> TO DO
Only one stretch of the data below is wanted: the lines starting at the one with "unfold State.safeCmdString" and ending at the one with "of Machine/LapOps.lean. -/", both included, given again exactly.
SUPPLIED DATA section start
-- ==== Sys2Proof/Laws/Keeps/SafeTelegram.lean ====
section
/-! SUPPORT. What every command respects (`Keeps`), for the operations of Machine/SafeTelegram.lean. -/

set_option linter.all false

namespace Sys2Proof.Machine
open Obj

theorem execSafeLoopInOpen_keeps (t : Nat) (i : Nat) (s : State) : ∃ u, execSafeLoopInOpen t i s = .next u ∧ Keeps s u := by
  refine ⟨_, rfl, ?_⟩
  repeat' with_reducible first
    | exact Keeps.refl _ | apply Keeps.ite | apply State.at_keeps | apply State.wrB_keeps | apply State.wr_keeps
    | apply State.refreshAll_keeps | apply State.loopOut_keeps | split

theorem execSafeLoopOriginHold_keeps (t : Nat) (s : State) : ∃ u, execSafeLoopOriginHold t s = .next u ∧ Keeps s u := by
  refine ⟨_, rfl, ?_⟩
  repeat' with_reducible first
    | exact Keeps.refl _ | apply Keeps.ite | apply State.at_keeps | apply State.loopOut_keeps | exact le_refl _ | exact rfl
    | split | apply Keeps.mk'

theorem State.startTelegrams_keeps {a s : State} (h : Keeps a s)  : Keeps a (State.startTelegrams s) := by
  unfold State.startTelegrams
  repeat' with_reducible first
    | exact h | apply Keeps.ite | exact le_refl _ | exact rfl | split | apply Keeps.mk'

theorem execSafeStatusTelegram_keeps (t : Nat) (s : State) : ∃ u, execSafeStatusTelegram t s = .next u ∧ Keeps s u := by
  refine ⟨_, rfl, ?_⟩
  repeat' with_reducible first
    | exact Keeps.refl _ | apply Keeps.ite | apply State.at_keeps | apply State.send_keeps | intro _ | exact le_refl _
    | exact rfl | split | apply Keeps.mk'

theorem State.discardEvent_keeps {a s : State} (h : Keeps a s)  : Keeps a (State.discardEvent s) := by
  unfold State.discardEvent
  repeat' with_reducible first
    | exact h | apply Keeps.ite | apply State.record_keeps | exact le_refl _ | exact rfl | split | apply Keeps.mk'

theorem State.countSingle_keeps {a s : State} (h : Keeps a s)  : Keeps a (State.countSingle s) := by
  unfold State.countSingle
  repeat' with_reducible first
    | exact h | apply State.bump_keeps | apply State.discardEvent_keeps | exact le_refl _ | exact rfl | apply Keeps.mk'

theorem State.expireCopy_keeps {a s : State} (h : Keeps a s) (net : Nat) (at20 : Bool) : Keeps a (State.expireCopy s net at20) := by
  unfold State.expireCopy
  repeat' with_reducible first
    | exact h | apply Keeps.ite | apply State.countSingle_keeps | exact le_refl _ | exact rfl | split | apply Keeps.mk'

theorem State.safeCmdString_keeps {a s : State} (h : Keeps a s) (n : Nat) (trips : Nat) (enables : Nat) : Keeps a (State.safeCmdString s n trips enables) := by
  unfold State.safeCmdString
  repeat' with_reducible first
    | exact h | apply Keeps.ite | apply State.modProt_keeps | apply State.refresh_keeps | exact Keeps.refl _ | intro _
    | exact le_refl _ | exact rfl | split | apply Keeps.mk'

theorem State.acceptSafeCmd_keeps {a s : State} (h : Keeps a s) (b : Bytes) : Keeps a (State.acceptSafeCmd s b) := by
  unfold State.acceptSafeCmd
  repeat' with_reducible first
    | exact h | apply Keeps.ite | apply State.bump_keeps | apply State.discardEvent_keeps | apply State.record_keeps
    | apply State.loopOut_keeps | apply State.eachStr_keeps | apply State.safeCmdString_keeps | exact Keeps.refl _ | intro _
    | exact le_refl _ | exact rfl | split | apply Keeps.mk'

theorem execSafeCommand_keeps (t : Nat) (net : Nat) (src : Nat) (port : Nat) (b : Bytes) (s : State) : ∃ u, execSafeCommand t net src port b s = .next u ∧ Keeps s u := by
  refine ⟨_, rfl, ?_⟩
  repeat' with_reducible first
    | exact Keeps.refl _ | apply Keeps.ite | apply State.at_keeps | apply State.expireCopy_keeps
    | apply State.countSingle_keeps | apply State.acceptSafeCmd_keeps | apply State.bump_keeps
    | apply State.discardEvent_keeps | exact le_refl _ | exact rfl | split | apply Keeps.mk'

theorem execSafeCmdSingle_keeps (t : Nat) (net : Nat) (s : State) : ∃ u, execSafeCmdSingle t net s = .next u ∧ Keeps s u := by
  refine ⟨_, rfl, ?_⟩
  repeat' with_reducible first
    | exact Keeps.refl _ | apply Keeps.ite | apply State.at_keeps | apply State.discardEvent_keeps
    | apply State.expireCopy_keeps | exact le_refl _ | exact rfl | split | apply Keeps.mk'

theorem execEnableMissing_keeps (t : Nat) (str : Nat) (s : State) : ∃ u, execEnableMissing t str s = .next u ∧ Keeps s u := by
  refine ⟨_, rfl, ?_⟩
  repeat' with_reducible first
    | exact Keeps.refl _ | apply Keeps.ite | apply State.at_keeps | apply State.refresh_keeps | apply State.modProt_keeps
    | intro _ | exact le_refl _ | exact rfl | split | apply Keeps.mk'

end Sys2Proof.Machine
end

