-- ==== Sys2Proof/Laws/Keeps/LapOps.lean ====
section
/-! SUPPORT. What every command respects (`Keeps`), for the operations of Machine/LapOps.lean. -/

set_option linter.all false

namespace Sys2Proof.Machine
open Obj

theorem State.sendSample_keeps {a s : State} (h : Keeps a s) (n : Nat) (port : Nat) (dep : Nat) (x : Lap) (lead : Nat) (late : Bool) (closed : Bool) : Keeps a (State.sendSample s n port dep x lead late closed) := by
  unfold State.sendSample
  repeat' with_reducible first
    | exact h | apply Keeps.ite | apply State.launch_keeps | exact Keeps.refl _ | intro _ | exact le_refl _ | exact rfl
    | split

theorem State.nameInstant_keeps {a s : State} (h : Keeps a s) (n : Nat) (seq : Nat) (late : Bool) (at_ : Nat) (plain : Nat) : Keeps a (State.nameInstant s n seq late at_ plain) := by
  unfold State.nameInstant
  repeat' with_reducible first
    | exact h | apply Keeps.ite | apply State.modStr_keeps | apply State.send_keeps | exact Keeps.refl _ | intro _
    | exact le_refl _ | exact rfl | split

theorem State.underOld_keeps {a s : State} (h : Keeps a s) (n seq : Nat) (f : State → State) (hf : ∀ v, Keeps v (f v)) :
    Keeps a (s.underOld n seq f) := by
  unfold State.underOld
  dsimp only
  split
  · exact h.trans (hf s)
  · exact ((State.putCells_keeps h _).trans (hf _)).objs _ fun o => Store.sets_sorted o _ _

theorem State.lateSample_keeps {a s : State} (h : Keeps a s) (n : Nat) (damaged : Bool) : Keeps a (State.lateSample s n damaged) := by
  unfold State.lateSample
  repeat' with_reducible first
    | exact h | apply Keeps.ite | apply State.bump_keeps | apply State.modLap_keeps | apply State.sendSample_keeps
    | apply State.nameInstant_keeps | exact Keeps.refl _ | intro _ | exact le_refl _ | exact rfl | split

theorem State.sendCollect_keeps {a s : State} (h : Keeps a s) (n : Nat) (port : Nat) (x : Lap) (ks : List Nat) : Keeps a (State.sendCollect s n port x ks) := by
  unfold State.sendCollect
  repeat' with_reducible first
    | exact h | apply Keeps.ite | apply State.sendBaton_keeps | exact Keeps.refl _ | intro _ | exact le_refl _ | exact rfl
    | split

theorem State.retryCollect_keeps {a s : State} (h : Keeps a s) (n : Nat) (seq : Nat) (a_ : Nat) (b : Nat) : Keeps a (State.retryCollect s n seq a_ b) := by
  unfold State.retryCollect
  repeat' with_reducible first
    | exact h | apply Keeps.ite | apply State.sendCollect_keeps | apply State.bump_keeps | apply State.modLap_keeps
    | exact Keeps.refl _ | intro _ | exact le_refl _ | exact rfl | split

theorem State.recFlags_keeps {a s : State} (h : Keeps a s) (n : Nat) (k : Nat) (d : Bytes) : Keeps a (State.recFlags s n k d) := by
  unfold State.recFlags
  repeat' with_reducible first
    | exact h | apply State.wrB_keeps | apply State.modNode_keeps | exact Keeps.refl _ | intro _ | exact le_refl _ | exact rfl
    | apply Keeps.mk'

theorem State.recCounter_keeps {a s : State} (h : Keeps a s) (n : Nat) (k : Nat) (d : Bytes) : Keeps a (State.recCounter s n k d) := by
  unfold State.recCounter
  repeat' with_reducible first
    | exact h | apply Keeps.ite | apply State.setSeqFault_keeps | apply State.wr_keeps | exact Keeps.refl _ | intro _
    | exact le_refl _ | exact rfl | split

theorem State.takeRecord_keeps {a s : State} (h : Keeps a s) (n : Nat) (seq : Nat) (k : Nat) (d : Bytes) : Keeps a (State.takeRecord s n seq k d) := by
  unfold State.takeRecord
  repeat' with_reducible first
    | exact h | apply Keeps.ite | apply State.bump_keeps | apply State.reassign_keeps | apply State.modLap_keeps
    | apply State.recCounter_keeps | apply State.recFlags_keeps | apply State.nodeDiags_keeps | apply State.classifyTrip_keeps
    | apply State.linkBreak_keeps | apply State.jointCheck_keeps | exact Keeps.refl _ | intro _ | exact le_refl _ | exact rfl
    | split

theorem State.blankAll_keeps {a s : State} (h : Keeps a s) (n : Nat) (x : Lap) : Keeps a (State.blankAll s n x) := by
  unfold State.blankAll
  repeat' with_reducible first
    | exact h | apply Keeps.ite | apply State.modNode_keeps | apply Keeps.foldl | exact Keeps.refl _ | intro _
    | exact le_refl _ | exact rfl | split

end Sys2Proof.Machine
end

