-- ==== Sys2Proof/Laws/Keeps/Writes.lean ====
section
/-! SUPPORT. What every command respects (`Keeps`), for the operations of Machine/Writes.lean. -/

set_option linter.all false

namespace Sys2Proof.Machine
open Obj

theorem State.freshen_keeps {a s : State} (h : Keeps a s) (obj : Nat) (i : Nat) : Keeps a (State.freshen s obj i) := by
  unfold State.freshen
  repeat' with_reducible first
    | exact h | apply Keeps.ite | apply State.wr_keeps | apply State.wrB_keeps | apply State.backupRegs_keeps
    | apply State.intakeSecond_keeps | apply State.warmNow_keeps | apply State.agesNow_keeps | apply State.latencyNow_keeps
    | apply State.timeRegs_keeps | apply State.portRegs_keeps | apply State.updRegs_keeps | apply State.haltRegs_keeps
    | exact Keeps.refl _ | intro _ | exact le_refl _ | exact rfl | split

theorem State.getObj_keeps {a s : State} (h : Keeps a s) (p : Bytes) : Keeps a (State.getObj s p).1 := by
  unfold State.getObj
  dsimp only
  repeat' with_reducible first
    | exact h | apply Keeps.ite | apply guarded_keeps | apply State.freshen_keeps | exact Keeps.refl _ | intro _
    | exact le_refl _ | exact rfl | split | refine Keeps.fst (by assumption) ?_

theorem execGetObj_keeps (t : Nat) (r : Req) (p : Bytes) (s : State) : ∃ u, execGetObj t r p s = .next u ∧ Keeps s u := by
  refine ⟨_, rfl, ?_⟩
  repeat' with_reducible first
    | exact Keeps.refl _ | apply State.serve_keeps | apply State.getObj_keeps | intro _ | exact le_refl _ | exact rfl
    | refine Keeps.fst (by assumption) ?_

theorem State.tableWritten_keeps {a s : State} (h : Keeps a s) (i : Nat) : Keeps a (State.tableWritten s i) := by
  unfold State.tableWritten
  repeat' with_reducible first
    | exact h | apply Keeps.ite | apply State.record_keeps | apply State.eachStr_keeps | apply State.modStr_keeps
    | exact Keeps.refl _ | intro _ | exact le_refl _ | exact rfl | split

theorem State.profileWritten_keeps {a s : State} (h : Keeps a s)  : Keeps a (State.profileWritten s) := by
  unfold State.profileWritten
  repeat' with_reducible first
    | exact h | apply Keeps.ite | apply State.extendSlot_keeps | apply State.record_keeps | apply State.eachStr_keeps
    | apply State.modStr_keeps | apply State.profileNow_keeps | exact Keeps.refl _ | intro _ | exact le_refl _ | exact rfl
    | split

theorem State.canObjWritten_keeps {a s : State} (h : Keeps a s) (o : State) (i : Nat) : Keeps a (State.canObjWritten s o i) := by
  unfold State.canObjWritten
  repeat' with_reducible first
    | exact h | apply Keeps.ite | apply State.pendReg_keeps | apply State.modBus_keeps | apply State.ownerRefresh_keeps
    | exact Keeps.refl _ | intro _ | exact le_refl _ | exact rfl | split | apply Keeps.mk'

theorem State.objWritten_keeps {a s : State} (h : Keeps a s) (o : State) (sess : Nat) (obj : Nat) (i : Nat) : Keeps a (State.objWritten s o sess obj i) := by
  unfold State.objWritten
  repeat' with_reducible first
    | exact h | apply Keeps.ite | apply State.tapFollows_keeps | apply State.refitPins_keeps | apply State.compressCheck_keeps
    | apply State.tableWritten_keeps | apply State.profileWritten_keeps | apply State.loopOut_keeps
    | apply State.ownerRefresh_keeps | apply State.chanWritten_keeps | apply State.keepChan_keeps | apply State.loadRegs_keeps
    | apply State.domWritten_keeps | apply State.pacerWritten_keeps | apply State.captureWritten_keeps
    | apply State.canChanWritten_keeps | apply State.canObjWritten_keeps | apply State.portWritten_keeps
    | apply State.trustRegs_keeps | apply State.record_keeps | exact Keeps.refl _ | intro _ | exact le_refl _ | exact rfl
    | split

theorem State.touchAct_keeps {a s : State} (h : Keeps a s) (i : Nat) (x : Touch) : Keeps a (State.touchAct s i x) := by
  unfold State.touchAct
  repeat' with_reducible first
    | exact h | apply Keeps.ite | apply State.releaseCapture_keeps | apply State.wr_keeps | apply State.wrB_keeps
    | apply State.ackEpoch_keeps | apply State.closeRequested_keeps | apply State.pinAround_keeps
    | apply State.releasePins_keeps | apply State.modChan_keeps | apply State.canRecover_keeps | apply State.canContent_keeps
    | apply State.advanceFuses_keeps | apply State.restartNodes_keeps | apply Keeps.foldl | exact Keeps.refl _ | intro _
    | exact le_refl _ | exact rfl | split

theorem State.markStale_keeps {a s : State} (h : Keeps a s) (sess : Nat) (is : List (Nat × Nat)) : Keeps a (State.markStale s sess is) :=
  h.mapSess _ (fun x => by dsimp only; split <;> rfl) fun x => by dsimp only; split <;> exact le_refl _

theorem State.touchNow_keeps {a s : State} (h : Keeps a s) (o : State) (ws : List Write) (w : Write) (x : Touch) : Keeps a (State.touchNow s o ws w x) := by
  unfold State.touchNow
  repeat' with_reducible first
    | exact h | apply Keeps.ite | apply State.modStr_keeps | apply State.touchAct_keeps | exact Keeps.refl _ | intro _
    | exact le_refl _ | exact rfl | split

theorem State.putString_keeps {a s : State} (h : Keeps a s) (o : State) (ws : List Write) (n : Nat) (cs : List CellW) : Keeps a (State.putString s o ws n cs) := by
  unfold State.putString
  repeat' with_reducible first
    | exact h | apply Keeps.ite | apply State.modStr_keeps | apply State.putCells_keeps | apply State.stringWritten_keeps
    | exact Keeps.refl _ | intro _ | exact le_refl _ | exact rfl | split

theorem State.applyWrites_keeps {a s : State} (h : Keeps a s) (sess : Nat) (ws : List Write) : Keeps a (State.applyWrites s sess ws) := by
  unfold State.applyWrites
  repeat' with_reducible first
    | exact h | apply Keeps.ite | apply State.eachStr_keeps | apply State.waitDue_keeps | apply State.withWait_keeps
    | apply State.runWrites_keeps | apply State.storeCells_keeps | apply State.bump_keeps | apply State.putCells_keeps
    | apply State.keepOld_keeps | apply State.putString_keeps | apply State.objWritten_keeps | apply State.touchNow_keeps
    | apply State.markStale_keeps | apply State.trustRecheck_keeps | apply Keeps.foldl | exact Keeps.refl _ | intro _
    | exact le_refl _ | exact rfl | split | refine Keeps.fst (by assumption) ?_

theorem State.awaitNodes_keeps {a s : State} (h : Keeps a s) (rid : Rid) (ws : List Write) : Keeps a (State.awaitNodes s rid ws).1 := by
  unfold State.awaitNodes
  dsimp only
  repeat' with_reducible first
    | exact h | apply Keeps.ite | exact Keeps.refl _ | intro _ | exact le_refl _ | exact rfl | split | apply Keeps.mk'

theorem State.accept_keeps {a s : State} (h : Keeps a s) (rid : Rid) (ws : List Write) : Keeps a (State.accept s rid ws).1 := by
  unfold State.accept
  repeat' with_reducible first
    | exact h | apply Keeps.ite | apply State.journal_keeps | apply State.applyWrites_keeps | apply State.awaitNodes_keeps
    | exact Keeps.refl _ | intro _ | exact le_refl _ | exact rfl | split | refine Keeps.fst (by assumption) ?_

theorem State.useFor_keeps {a s : State} (h : Keeps a s) (sess : Nat) (w : Write) : Keeps a (State.useFor s sess w) := by
  unfold State.useFor
  repeat' with_reducible first
    | exact h | apply Keeps.ite | apply State.useToken_keeps | split

theorem State.putObj_keeps {a s : State} (h : Keeps a s) (rid : Rid) (x : Sess) (p : Bytes) : Keeps a (State.putObj s rid x p).1 := by
  unfold State.putObj
  dsimp only
  repeat' with_reducible first
    | exact h | apply guarded_keeps | apply State.runWrites_keeps | apply State.expected_keeps | apply State.modSess_keeps
    | apply State.useFor_keeps | apply State.accept_keeps | exact Keeps.refl _ | intro _ | exact le_refl _ | exact rfl | split
    | refine Keeps.fst (by assumption) ?_ | apply Keeps.mk'

theorem State.servePut_keeps {a s : State} (h : Keeps a s) (t : Nat) (r : Req) (p : Bytes) : Keeps a (State.servePut s t r p) := by
  unfold State.servePut
  repeat' with_reducible first
    | exact h | apply State.serve_keeps | apply State.putObj_keeps | exact Keeps.refl _ | intro _ | exact le_refl _
    | exact rfl | refine Keeps.fst (by assumption) ?_

theorem execPutObj_keeps (t : Nat) (r : Req) (p : Bytes) (s : State) : ∃ u, execPutObj t r p s = .next u ∧ Keeps s u := by
  refine ⟨_, rfl, ?_⟩
  repeat' with_reducible first
    | exact Keeps.refl _ | apply State.servePut_keeps

theorem State.commitTxn_keeps {a s : State} (h : Keeps a s) (rid : Rid) (x : Sess) : Keeps a (State.commitTxn s rid x).1 := by
  unfold State.commitTxn
  dsimp only
  repeat' with_reducible first
    | exact h | apply State.modSess_keeps | apply State.bump_keeps | apply State.accept_keeps | exact Keeps.refl _ | intro _
    | exact le_refl _ | exact rfl | split | refine Keeps.fst (by assumption) ?_ | apply Keeps.mk'

theorem execCommitTxn_keeps (t : Nat) (r : Req) (p : Bytes) (s : State) : ∃ u, execCommitTxn t r p s = .next u ∧ Keeps s u := by
  refine ⟨_, rfl, ?_⟩
  repeat' with_reducible first
    | exact Keeps.refl _ | apply State.serve_keeps | apply State.commitTxn_keeps | intro _ | exact le_refl _ | exact rfl
    | refine Keeps.fst (by assumption) ?_ | apply Keeps.mk'

theorem State.uploadDone_keeps {a s : State} (h : Keeps a s) (code : Nat) : Keeps a (State.uploadDone s code) := by
  unfold State.uploadDone
  repeat' with_reducible first
    | exact h | apply State.wrB_keeps | apply State.wr_keeps

theorem execConfigUpload_keeps (t : Nat) (s : State) : ∃ u, execConfigUpload t s = .next u ∧ Keeps s u := by
  refine ⟨_, rfl, ?_⟩
  repeat' with_reducible first
    | exact Keeps.refl _ | apply Keeps.ite | apply State.at_keeps | apply State.dropEnded_keeps | apply State.wr_keeps
    | apply State.uploadDone_keeps | apply State.record_keeps | apply State.useFor_keeps | apply State.wrB_keeps
    | apply State.journal_keeps | apply State.applyWrites_keeps | apply Keeps.foldl | intro _ | exact le_refl _ | exact rfl
    | split | dsimp only

theorem State.storedDone_keeps {a s : State} (h : Keeps a s) (j : Journal) : Keeps a (State.storedDone s j) := by
  unfold State.storedDone
  repeat' with_reducible first
    | exact h | apply Keeps.ite | apply State.bump_keeps | apply State.finishClear_keeps | apply State.putCells_keeps
    | apply State.storeCells_keeps | apply State.calStored_keeps | apply State.answer_keeps | apply State.applyWrites_keeps
    | apply State.uploadDone_keeps | apply State.awaitNodes_keeps | exact Keeps.refl _ | intro _ | exact le_refl _ | exact rfl
    | split | refine Keeps.fst (by assumption) ?_

theorem execStoredWriteComplete_keeps (t : Nat) (s : State) : ∃ u, execStoredWriteComplete t s = .next u ∧ Keeps s u := by
  refine ⟨_, rfl, ?_⟩
  repeat' with_reducible first
    | exact Keeps.refl _ | apply Keeps.ite | apply State.at_keeps | apply State.storedDone_keeps | exact le_refl _ | exact rfl
    | split | apply Keeps.mk'

theorem execCloseRequest_keeps (t : Nat) (r : Req) (str : Nat) (s : State) : ∃ u, execCloseRequest t r str s = .next u ∧ Keeps s u := by
  refine ⟨_, rfl, ?_⟩
  repeat' with_reducible first
    | exact Keeps.refl _ | apply State.servePut_keeps

theorem execIntegratorProfile_keeps (t : Nat) (r : Req) (data : Bytes) (s : State) : ∃ u, execIntegratorProfile t r data s = .next u ∧ Keeps s u := by
  refine ⟨_, rfl, ?_⟩
  repeat' with_reducible first
    | exact Keeps.refl _ | apply State.servePut_keeps

theorem execTakeOver_keeps (t : Nat) (r : Req) (ch : Nat) (s : State) : ∃ u, execTakeOver t r ch s = .next u ∧ Keeps s u := by
  refine ⟨_, rfl, ?_⟩
  repeat' with_reducible first
    | exact Keeps.refl _ | apply State.servePut_keeps

theorem execChannelEnable_keeps (t : Nat) (r : Req) (ch : Nat) (on : Bool) (s : State) : ∃ u, execChannelEnable t r ch on s = .next u ∧ Keeps s u := by
  refine ⟨_, rfl, ?_⟩
  repeat' with_reducible first
    | exact Keeps.refl _ | apply State.servePut_keeps

theorem execPinRequest_keeps (t : Nat) (r : Req) (s : State) : ∃ u, execPinRequest t r s = .next u ∧ Keeps s u := by
  refine ⟨_, rfl, ?_⟩
  repeat' with_reducible first
    | exact Keeps.refl _ | apply State.servePut_keeps

theorem execReleasePins_keeps (t : Nat) (r : Req) (s : State) : ∃ u, execReleasePins t r s = .next u ∧ Keeps s u := by
  refine ⟨_, rfl, ?_⟩
  repeat' with_reducible first
    | exact Keeps.refl _ | apply State.servePut_keeps

theorem execCaptureValid_keeps (t : Nat) (r : Req) (ch : Nat) (mask : Nat) (s : State) : ∃ u, execCaptureValid t r ch mask s = .next u ∧ Keeps s u := by
  refine ⟨_, rfl, ?_⟩
  repeat' with_reducible first
    | exact Keeps.refl _ | apply State.servePut_keeps

theorem execRecover_keeps (t : Nat) (r : Req) (ch : Nat) (s : State) : ∃ u, execRecover t r ch s = .next u ∧ Keeps s u := by
  refine ⟨_, rfl, ?_⟩
  repeat' with_reducible first
    | exact Keeps.refl _ | apply State.servePut_keeps | exact le_refl _ | exact rfl | apply Keeps.mk'

theorem execTxRequest_keeps (t : Nat) (r : Req) (obj : Nat) (data : Bytes) (s : State) : ∃ u, execTxRequest t r obj data s = .next u ∧ Keeps s u := by
  refine ⟨_, rfl, ?_⟩
  repeat' with_reducible first
    | exact Keeps.refl _ | apply State.servePut_keeps

theorem execAckCount_keeps (t : Nat) (r : Req) (obj : Nat) (count : Nat) (s : State) : ∃ u, execAckCount t r obj count s = .next u ∧ Keeps s u := by
  refine ⟨_, rfl, ?_⟩
  repeat' with_reducible first
    | exact Keeps.refl _ | apply State.servePut_keeps

theorem execChannelEn_keeps (t : Nat) (r : Req) (ch : Nat) (on : Bool) (s : State) : ∃ u, execChannelEn t r ch on s = .next u ∧ Keeps s u := by
  refine ⟨_, rfl, ?_⟩
  repeat' with_reducible first
    | exact Keeps.refl _ | apply State.servePut_keeps

theorem execPortEn_keeps (t : Nat) (r : Req) (on : Bool) (s : State) : ∃ u, execPortEn t r on s = .next u ∧ Keeps s u := by
  refine ⟨_, rfl, ?_⟩
  repeat' with_reducible first
    | exact Keeps.refl _ | apply State.servePut_keeps

theorem execAckEpoch_keeps (t : Nat) (r : Req) (epoch : Nat) (s : State) : ∃ u, execAckEpoch t r epoch s = .next u ∧ Keeps s u := by
  refine ⟨_, rfl, ?_⟩
  repeat' with_reducible first
    | exact Keeps.refl _ | apply State.servePut_keeps

theorem execAdvanceFuses_keeps (t : Nat) (r : Req) (s : State) : ∃ u, execAdvanceFuses t r s = .next u ∧ Keeps s u := by
  refine ⟨_, rfl, ?_⟩
  repeat' with_reducible first
    | exact Keeps.refl _ | apply State.servePut_keeps

theorem execStartRequest_keeps (t : Nat) (r : Req) (str : Nat) (s : State) : ∃ u, execStartRequest t r str s = .next u ∧ Keeps s u := by
  refine ⟨_, rfl, ?_⟩
  repeat' with_reducible first
    | exact Keeps.refl _ | apply State.servePut_keeps

theorem execTrustList_keeps (t : Nat) (r : Req) (entry : Nat) (data : Bytes) (s : State) : ∃ u, execTrustList t r entry data s = .next u ∧ Keeps s u := by
  refine ⟨_, rfl, ?_⟩
  repeat' with_reducible first
    | exact Keeps.refl _ | apply State.servePut_keeps

end Sys2Proof.Machine
end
SUPPLIED DATA section end
> ANSWER SECTION
  unfold State.safeCmdString
  repeat' with_reducible first
    | exact h | apply Keeps.ite | apply State.modProt_keeps | apply State.refresh_keeps | exact Keeps.refl _ | intro _
    | exact le_refl _ | exact rfl | split | apply Keeps.mk'

theorem State.acceptSafeCmd_keeps {a s : State} (h : Keeps a s) (b : Bytes) : Keeps a (State.acceptSafeCmd s b) := by
  unfold State.acceptSafeCmd
  repeat' with_reducible first
    | exact h | apply Keeps.ite | apply State.bump_keeps | apply State.discardEvent_keeps | apply State.record_keeps
    | apply State.loopOut_keeps | apply State.eachStr_keeps | apply State.safeCmdString_keeps | exact Keeps.refl _ | intro _
    | exact le_refl _ | exact rfl | split | apply Keeps.mk'

theorem execSafeCommand_keeps (t : Nat) (net : Nat) (src : Nat) (port : Nat) (b : Bytes) (s : State) : ∃ u, execSafeCommand t net src port b s = .next u ∧ Keeps s u := by
  refine ⟨_, rfl, ?_⟩
  repeat' with_reducible first
    | exact Keeps.refl _ | apply Keeps.ite | apply State.at_keeps | apply State.expireCopy_keeps
    | apply State.countSingle_keeps | apply State.acceptSafeCmd_keeps | apply State.bump_keeps
    | apply State.discardEvent_keeps | exact le_refl _ | exact rfl | split | apply Keeps.mk'

theorem execSafeCmdSingle_keeps (t : Nat) (net : Nat) (s : State) : ∃ u, execSafeCmdSingle t net s = .next u ∧ Keeps s u := by
  refine ⟨_, rfl, ?_⟩
  repeat' with_reducible first
    | exact Keeps.refl _ | apply Keeps.ite | apply State.at_keeps | apply State.discardEvent_keeps
    | apply State.expireCopy_keeps | exact le_refl _ | exact rfl | split | apply Keeps.mk'

theorem execEnableMissing_keeps (t : Nat) (str : Nat) (s : State) : ∃ u, execEnableMissing t str s = .next u ∧ Keeps s u := by
  refine ⟨_, rfl, ?_⟩
  repeat' with_reducible first
    | exact Keeps.refl _ | apply Keeps.ite | apply State.at_keeps | apply State.refresh_keeps | apply State.modProt_keeps
    | intro _ | exact le_refl _ | exact rfl | split | apply Keeps.mk'

end Sys2Proof.Machine
end

-- ==== Sys2Proof/Laws/Keeps/LapOps.lean ====
section
/-! SUPPORT. What every command respects (`Keeps`), for the operations of Machine/LapOps.lean. -/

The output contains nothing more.